-- ==== Sys2Proof/Machine/Reset.lean ====
section
/-! DEFINITION. What the host does between two quanta (spec/70_reset_and_hazards.md R650, R670). -/

namespace Sys2Proof.Machine

/-- The registers of every agent after `Reset()`, before the vector fetches (R50 to R53, R650). The memories, `S`, the
parameters and the model's own fields other than the phase stay (notes/assumptions/33.md). -/
def resetRegisters (s : State) : State :=
  { s with cpu := { Cpu.reset with pc := s.cpu.pc, cp := s.cpu.cp },
           dev := Dev.reset,
           sub := { s.sub with a := 0x00#8, x := 0x00#8, y := 0x00#8, p := 0x04#8, cycles := 0 },
           link := Link.reset s.link.shram,
           pcm := Pcm.reset s.params.voiceSlots.count s.pcm.waveRom,
           model.phase := .main }

/-- The sub core's reset vector (R52, R650); mk1 has no sub core (notes/assumptions/31.md). -/
def loadSubVector (s : State) : State :=
  match s.params.variant with
  | .mk1 => s
  | .mk2 => (subReadWord 0xFFFE#16 0xFFFF#16 s).2.setSpc (subReadWord 0xFFFE#16 0xFFFF#16 s).1

/-- `Reset()` (R650). -/
def hostReset (s : State) : State := loadSubVector (loadVector 0 (resetRegisters s))

/-- The source behind a line of `set_sci` (R549, R670). -/
def SciLine.source : SciLine → Source
  | .eri => .sciEri
  | .rxi => .sciRxi
  | .txi => .sciTxi

/-- One action of the host (R670). -/
def hostEvent (e : HostEvent) (s : State) : State :=
  match e with
  | .reset => hostReset s
  | .setNmi b => setLine .nmi b s
  | .setIrq1 b => setLine .irq1 b s
  | .setSci l b => setLine l.source b s
  | .setAdi b => setLine .adi b s
  | .postUart b => postUart b s
  | .tick => s

/-- The host's actions at one boundary: every event up to the next `tick`, which is consumed
(notes/assumptions/17.md). -/
def takeHost : List HostEvent → State → State
  | [], s => { s with model.hostIn := [] }
  | .tick :: es, s => { s with model.hostIn := es }
  | .reset :: es, s => takeHost es (hostEvent .reset s)
  | .setNmi b :: es, s => takeHost es (hostEvent (.setNmi b) s)
  | .setIrq1 b :: es, s => takeHost es (hostEvent (.setIrq1 b) s)
  | .setSci l b :: es, s => takeHost es (hostEvent (.setSci l b) s)
  | .setAdi b :: es, s => takeHost es (hostEvent (.setAdi b) s)
  | .postUart b :: es, s => takeHost es (hostEvent (.postUart b) s)

end Sys2Proof.Machine
end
__________________________________________________
AIM OF THE TASK ▸
Return, word for word, each line from the line that contains "(.setAdi b) s)" to the end of the listing above; include both end lines and nothing else.

EXERCISE ANSWER ▸
  | .setAdi b :: es, s => takeHost es (hostEvent (.setAdi b) s)
  | .postUart b :: es, s => takeHost es (hostEvent (.postUart b) s)

end Sys2Proof.Machine
end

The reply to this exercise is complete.